Sen. Susan Collins (R-ME) and Sen. Joe Manchin (D-WV) announced they’d come to an agreement this summer, but it has been unclear for some time whether the legislation would garner the 60 Republican votes needed to clear a filibuster, and whether it would pass before Republicans take over control of the House next year.

But the end game is coming into focus: The Friday government funding deadline is coming up, lawmakers are aiming to pass the massive $1.66 trillion spending bill — and the ECA reform included in it — before then.

“We must finish passing this omnibus before the deadline on Friday when government funding runs out, but we hope to do it much sooner than that,” Majority Leader Chuck Schumer (D-NY) said on Tuesday morning. He added the first procedural votes in the Senate could happen as soon as today.

The ECA reform bill would clarify that the vice president’s role in certifying a presidential election is purely ceremonial and make it clear that they do not have the sole power to address disputes over electors. It would also raise the threshold for Congress to invalidate legitimate electors and for state legislatures to override the popular vote in their states.

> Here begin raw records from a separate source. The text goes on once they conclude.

-- ==== Sys2Proof/Machine/Supervision.lean ====
section
/-! DEFINITION. Readings, channel states, the requests of the Line Supervisor and its timers (09). -/

namespace Sys2Proof.Machine

/-! ## Readings (09 R157, R158, R161) -/

/-- The class of a reading: a fault kind, or none for a normal one (09 R158). -/
def classify (nominal : Option Nat) (tolerance : Nat) (code : Nat) (protect signal : Bool) (peak : Nat) : Option FaultKind :=
  let off := fun (n : Nat) => n * tolerance / 64
  if protect then some .ampProtect
  else if nominal.any (fun n => decide (code < n - off n)) then some .lineShort
  else if nominal.any (fun n => decide (n + off n < code)) then some .lineOpen
  else if !signal && decide (Config.silentPeak ≤ peak) then some .ampSilent
  else none

/-- What a reading does to a channel's fault (09 R161). -/
inductive ChannelAction
  | nothing
  | confirm (k : FaultKind)
  | clear (k : FaultKind)
  | change (old k : FaultKind)
deriving DecidableEq, Repr

/-- A suspicion at a count: a count that reaches the confirm count confirms (09 R161). -/
def suspectAt (confirm : Nat) (k : FaultKind) (n : Nat) : ChannelState × ChannelAction :=
  if confirm ≤ n then (.faulted k, .confirm k) else (.suspect k n, .nothing)
/-- A recovery at a count: a count that reaches the recover count clears (09 R161). -/
def recoverAt (recover : Nat) (k : FaultKind) (n : Nat) : ChannelState × ChannelAction :=
  if recover ≤ n then (.normal, .clear k) else (.recovering k n, .nothing)

/-- The next state of a channel and what it does, by the class of the reading (09 R161). -/
def channelNext (v : Supervision) (st : ChannelState) (cls : Option FaultKind) : ChannelState × ChannelAction :=
  match st, cls with
  | .normal, none => (.normal, .nothing)
  | .normal, some k => suspectAt v.confirm k 1
  | .suspect _ _, none => (.normal, .nothing)
  | .suspect k n, some k' => if k = k' then suspectAt v.confirm k (n + 1) else suspectAt v.confirm k' 1
  | .faulted k, none => recoverAt v.recover k 1
  | .faulted k, some k' => if k = k' then (.faulted k, .nothing) else (.faulted k', .change k k')
  | .recovering k n, none => recoverAt v.recover k (n + 1)
  | .recovering k _, some k' => if k = k' then (.faulted k, .nothing) else (.faulted k', .change k k')

/-- A channel's fault is confirmed, cleared or changed (09 R161, R162). -/
def State.actOnChannel (s : State) (c : Nat) (a : ChannelAction) : State :=
  match a with
  | .nothing => s
  | .confirm k => s.confirmChannel c k
  | .clear k => s.channelRecovers c k
  | .change old k => s.changeKind c old k

/-- A port's LEARN_LINE of channel `c` is in its execution phase (09 R160). -/
def State.learns (s : State) (p : Port) (c : Nat) : Bool :=
  (s.port p).inProgress.any fun ip =>
    match ip.phase with
    | .learning x _ => x == c
    | _ => false
/-- A reading of `c` ends a port's LEARN_LINE of it with the code stored (09 R160). -/
def State.learnAt (s : State) (c code : Nat) (p : Port) : State :=
  if s.learns p c then (s.setChannel c { s.channelRec c with nominal := some code }).answer p .ok (byte2 code) else s

/-- A complete frame on the Supervision Link: the link timer restarts and a SCAN_TIMEOUT clears (09 R157, R163). -/
def State.linkFrame (s : State) : State := State.clearFault { s with linkTimer := .ofMs 3000 } .link .scanTimeout

/-- A reading of channel `c`: its peak is taken, learning is served, and the reading is classified and applied (09 R157). -/
def State.reading (s : State) (c code : Nat) (protect signal : Bool) : State :=
  let peak := s.peak.get c 0
  let s1 := ({ s with peak := s.peak.set c 0 } : State)
  let s2 := (s1.learnAt c code .system).learnAt c code .bridge
  let r := s2.channelRec c
  let n := channelNext s2.supervision r.state (classify r.nominal s2.supervision.tolerance code protect signal peak)
  (s2.setChannel c { r with state := n.1, last := ⟨code, protect, signal⟩ }).actOnChannel c n.2

/-- SUPERVISION_READING: a complete frame on the Supervision Link; a channel above 159 is discarded (09 R157). -/
def execSupervisionReading (c code : Nat) (protect signal : Bool) (s : State) : Host.Outcome State Fault Refusal :=
  .next (settle s (if c < Config.channels then s.linkFrame.reading c code protect signal else s.linkFrame))

/-- SCAN_TIMEOUT_EXPIRY: the link timer runs out and the fault is confirmed at once (09 R163). -/
def execScanTimeoutExpiry (s : State) : Host.Outcome State Fault Refusal :=
  .next (if s.linkTimer.isRunning then (State.recordFault { s with linkTimer := .stopped } .link .scanTimeout).refresh else s)

/-- The move of a zone has ended (09 R172, R174, R176). -/
def State.arrive (s : State) (z : Nat) : State :=
  match (s.ep z).movingTo with
  | some c => if c = z then s.arriveHome z else s.arriveSpare z c
  | none => s

/-- SWITCH_TIMER_EXPIRY: a SWITCHING zone's timer runs out (09 R176). -/
def execSwitchTimerExpiry (z : Nat) (s : State) : Host.Outcome State Fault Refusal :=
  .next (if isZone z ∧ (s.ep z).switchTimer.isRunning then settle s (s.arrive z) else s)

/-! ## Settings and learning (09 R159, R160) -/

/-- The Line Supervisor takes a SET_SUPERVISION (09 R159). -/
def takeSetSupervision (p : Port) (tolerance confirm recover forget : Option Nat) (s : State) : State :=
  if tolerance.isNone ∧ confirm.isNone ∧ recover.isNone ∧ forget.isNone then s.refuse p .badParam
  else if 159 < forget.getD 0 then s.refuse p .badParam
  else
    let v : Supervision :=
      { tolerance := (tolerance.map (clampTo 1 63)).getD s.supervision.tolerance,
        confirm := (confirm.map (clampTo 1 15)).getD s.supervision.confirm,
        recover := (recover.map (clampTo 1 15)).getD s.supervision.recover }
    let s1 := match forget with
      | some c => s.setChannel c { s.channelRec c with nominal := none }
      | none => s
    ({ s1 with supervision := v } : State).answer p .ok (byte1 v.tolerance ++ byte1 v.confirm ++ byte1 v.recover)

/-- SET_SUPERVISION (09 R159). -/
def execSetSupervision (p : Port) (tag : Nat) (tolerance confirm recover forget : Option Nat) (s : State) :
    Host.Outcome State Fault Refusal :=
  .next (s.request p .lineSupervisor (.setSupervision p tag tolerance confirm recover forget)
    (takeSetSupervision p tolerance confirm recover forget))

/-- The Line Supervisor takes a LEARN_LINE (09 R160). -/
def takeLearnLine (p : Port) (c : Nat) (s : State) : State :=
  if 159 < c then s.refuse p .badParam
  else if (s.activeFault .link .scanTimeout).isSome then s.refuse p .notReady
  else s.enterPhase p (.learning c (.ofMs 5000))

/-- LEARN_LINE (09 R160). -/
def execLearnLine (p : Port) (tag : Nat) (channel : Nat) (s : State) : Host.Outcome State Fault Refusal :=
  .next (s.request p .lineSupervisor (.learnLine p tag channel) (takeLearnLine p channel))

/-- A port's LEARN_LINE is in its execution phase. -/
def PortRec.learning (r : PortRec) : Bool :=
  r.inProgress.any fun ip =>
    match ip.phase with
    | .learning _ _ => true
    | _ => false

/-- LEARN_TIMEOUT: the 5,000 ms of a port's LEARN_LINE run out (09 R160). -/
def execLearnTimeout (p : Port) (s : State) : Host.Outcome State Fault Refusal :=
  .next (if (s.port p).learning then s.answer p .timeout [] else s)

/-! ## Queries and maps (09 R161, R165) -/

/-- A channel state's code, kind and count (09 R161; layout log 18). -/
def ChannelState.data (x : ChannelState) : List Byte :=
  match x with
  | .normal => byte1 0 ++ byteOpt byte1 none ++ byteOpt byte1 none
  | .suspect k n => byte1 1 ++ byteOpt byte1 (some k.code) ++ byteOpt byte1 (some n)
  | .faulted k => byte1 2 ++ byteOpt byte1 (some k.code) ++ byteOpt byte1 none
  | .recovering k n => byte1 3 ++ byteOpt byte1 (some k.code) ++ byteOpt byte1 (some n)

/-- The pool record of a spare: FREE 0, or ASSIGNED 1 and its zone; absent for a primary (09 R161, R171; layout log 18). -/
def State.poolData (s : State) (c : Nat) : List Byte :=
  if isZone c then byte1 0 ++ byte3 0
  else byte1 1 ++ byteFlag (s.spareOf c).isSome ++ byteOpt byte1 (s.spareOf c)

/-- The data of QUERY_CHANNEL (09 R161; layout log 18). -/
def State.channelData (s : State) (c : Nat) : List Byte :=
  let r := s.channelRec c
  r.state.data ++ byteOpt byte2 r.nominal ++ byte2 r.last.code ++ byteFlag r.last.protect ++ byteFlag r.last.signalPresent ++
  byteOpt byte1 ((s.channelFault c).map (·.severity)) ++ s.poolData c

/-- The Line Supervisor takes a QUERY_CHANNEL (09 R161). -/
def takeQueryChannel (p : Port) (c : Nat) (s : State) : State :=
  if 159 < c then s.refuse p .badParam else s.answer p .ok (s.channelData c)

/-- QUERY_CHANNEL (09 R161). -/
def execQueryChannel (p : Port) (tag : Nat) (channel : Nat) (s : State) : Host.Outcome State Fault Refusal :=
  .next (s.request p .lineSupervisor (.queryChannel p tag channel) (takeQueryChannel p channel))

/-- The Line Supervisor takes a SET_SEVERITY (09 R165). -/
def takeSetSeverity (p : Port) (kind severity : Nat) (s : State) : State :=
  match FaultKind.ofCode kind with
  | none => s.refuse p .badParam
  | some k =>
    if 2 < severity then s.refuse p .badParam
    else ({ s with severities := s.severities.set k.code severity } : State).answer p .ok []

/-- SET_SEVERITY (09 R165). -/
def execSetSeverity (p : Port) (tag : Nat) (kind severity : Nat) (s : State) : Host.Outcome State Fault Refusal :=
  .next (s.request p .lineSupervisor (.setSeverity p tag kind severity) (takeSetSeverity p kind severity))

/-- The Line Supervisor takes a SET_ACTIONS (09 R165). -/
def takeSetActions (p : Port) (severity : Nat) (fallback attention : Option Nat) (s : State) : State :=
  match optCode flagOfCode fallback, optCode flagOfCode attention with
  | some f, some a =>
    if 2 < severity ∨ (f.isNone ∧ a.isNone) then s.refuse p .badParam
    else
      let x := s.actionsOf severity
      ({ s with actions := s.actions.set severity ⟨f.getD x.fallback, a.getD x.attention⟩ } : State).answer p .ok []
  | _, _ => s.refuse p .badParam

/-- SET_ACTIONS (09 R165). -/
def execSetActions (p : Port) (tag : Nat) (severity : Nat) (fallback attention : Option Nat) (s : State) :
    Host.Outcome State Fault Refusal :=
  .next (s.request p .lineSupervisor (.setActions p tag severity fallback attention)
    (takeSetActions p severity fallback attention))

/-! ## The fault list's requests (09 R169) -/

/-- Set an entry's reported mark for a port. -/
def FaultEntry.report (x : FaultEntry) (p : Port) (v : Bool) : FaultEntry :=
  match p with
  | .system => { x with reportedSystem := v }
  | .bridge => { x with reportedBridge := v }

/-- The entry FAULT_NEXT answers, with its place counted from 1, and the list-overflow flag (09 R169; layout log 18). Its state is
coded ACTIVE 0, CLEARED 1, in the order of 09 R166 (DESIGN CHOICE, log 18). -/
def nextEntryData (o : Option (Nat × FaultEntry)) (overflow : Bool) : List Byte :=
  (match o with
   | some (i, x) =>
     byte1 1 ++ byte1 x.source.code.1 ++ byte1 x.source.code.2 ++ byte1 x.kind.code ++ byte1 x.severity ++
     byteFlag (!x.active) ++ byteFlag x.acked ++ byte1 (i + 1)
   | none => byte1 0 ++ List.replicate 7 0) ++ byteFlag overflow

/-- The list with every entry unreported to a port if the request carries the restart mark (09 R169). -/
def restartList (p : Port) (restart : Bool) (l : List FaultEntry) : List FaultEntry :=
  if restart then l.map (·.report p false) else l

/-- The first entry not reported to a port, with its index (09 R169). -/
def firstUnreported (p : Port) (l : List FaultEntry) : Option (Nat × FaultEntry) :=
  (l.findIdx? fun x => !(x.reported p)).bind fun i => l[i]?.map (i, ·)

/-- The list with that entry reported to the port (09 R169). -/
def reportFirst (p : Port) (l : List FaultEntry) : List FaultEntry :=
  match firstUnreported p l with
  | some (i, x) => l.set i (x.report p true)
  | none => l

/-- The Line Supervisor takes a FAULT_NEXT (09 R169). -/
def takeFaultNext (p : Port) (restart : Nat) (s : State) : State :=
  match flagOfCode restart with
  | none => s.refuse p .badParam
  | some r =>
    let l := restartList p r s.faults
    (State.answer { s with faults := reportFirst p l } p .ok (nextEntryData (firstUnreported p l) s.overflow)).refresh

/-- FAULT_NEXT (09 R169). -/
def execFaultNext (p : Port) (tag : Nat) (restart : Nat) (s : State) : Host.Outcome State Fault Refusal :=
  .next (s.request p .lineSupervisor (.faultNext p tag restart) (takeFaultNext p restart))

/-- The entry of a source and kind is acknowledged; a CLEARED one is retired (09 R168, R169). -/
def State.ackEntry (s : State) (src : FaultSource) (k : FaultKind) : State :=
  State.retireEntries { s with faults := s.faults.map fun x => if x.isOf src k then { x with acked := true } else x }

/-- The Line Supervisor takes a FAULT_ACK (09 R169); the entry's state is coded ACTIVE 0, CLEARED 1 (DESIGN CHOICE, log 18). -/
def takeFaultAck (p : Port) (source number kind : Nat) (s : State) : State :=
  match FaultSource.ofCode source number, FaultKind.ofCode kind with
  | some src, some k =>
    match s.faults.find? (·.isOf src k) with
    | some x => ((s.ackEntry src k).answer p .ok (byteFlag (!x.active))).refresh
    | none => s.refuse p .badParam
  | _, _ => s.refuse p .badParam

/-- FAULT_ACK (09 R169). -/
def execFaultAck (p : Port) (tag : Nat) (source number kind : Nat) (s : State) : Host.Outcome State Fault Refusal :=
  .next (s.request p .lineSupervisor (.faultAck p tag source number kind) (takeFaultAck p source number kind))

/-! ## The fault outputs' requests (09 R170) -/

/-- The mode a SET_PIN names, with its severity where the mode has one (09 R170; log 27). -/
def pinModeOf (mode severity : Nat) : Option PinMode :=
  match mode with
  | 0 => some .off
  | 1 => if severity ≤ 2 then some (.severity severity) else none
  | 2 => some .manual
  | _ => none

/-- The manual level a SET_PIN leaves: stored for MANUAL, kept otherwise; none for a byte that is no level (09 R170). -/
def manualLevelOf (m : PinMode) (level : Nat) (old : Bool) : Option Bool :=
  match m with
  | .manual => flagOfCode level
  | .off => some old
  | .severity _ => some old

/-- A fault output's mode in an answer: its code, and the severity where it has one (layout log 18). -/
def PinMode.data (m : PinMode) : List Byte :=
  match m with
  | .off => byte1 0 ++ byteOpt byte1 none
  | .severity n => byte1 1 ++ byteOpt byte1 (some n)
  | .manual => byte1 2 ++ byteOpt byte1 none

/-- A fault output's record in an answer (09 R170; layout log 18). -/
def FaultOut.data (o : FaultOut) : List Byte := o.mode.data ++ byteFlag o.manual ++ byteFlag o.level ++ byteFlag o.latch

/-- The Line Supervisor takes a SET_PIN (09 R170). -/
def takeSetPin (p : Port) (o mode severity level : Nat) (s : State) : State :=
  match pinModeOf mode severity with
  | none => s.refuse p .badParam
  | some m =>
    match manualLevelOf m level (s.faultOut o).manual with
    | none => s.refuse p .badParam
    | some v =>
      if 2 < o then s.refuse p .badParam
      else
        let x := FaultOut.eval s.activeFaults { s.faultOut o with mode := m, manual := v }
        (s.setFaultOut o x).answer p .ok x.data

/-- SET_PIN (09 R170). -/
def execSetPin (p : Port) (tag : Nat) (output mode severity level : Nat) (s : State) : Host.Outcome State Fault Refusal :=
  .next (s.request p .lineSupervisor (.setPin p tag output mode severity level) (takeSetPin p output mode severity level))

/-- The Line Supervisor takes a PIN_ACK (09 R170). -/
def takePinAck (p : Port) (o : Nat) (s : State) : State :=
  if 2 < o then s.refuse p .badParam else (s.setFaultOut o { s.faultOut o with latch := false }).answer p .ok []

/-- PIN_ACK (09 R170). -/
def execPinAck (p : Port) (tag : Nat) (output : Nat) (s : State) : Host.Outcome State Fault Refusal :=
  .next (s.request p .lineSupervisor (.pinAck p tag output) (takePinAck p output))

end Sys2Proof.Machine
end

This reform is “​​a critical step to strengthen the guardrails for our democracy and ensure that the will of the voters is upheld following a presidential election,” said Holly Idelson, a counsel with Protect Democracy.

It really is a shame that a much more robust reform package that included a renewed Voting Rights Act, redistricting restrictions, requirements for early voting, voting by mail, same-day voter registration, and more was not able to pass. I’ve ranted about that before, and all I can do at this point is hope that another opportunity comes up in the foreseeable future. At least this will make it harder for a bad actor to try to steal the next Presidential election. You take the wins where you can.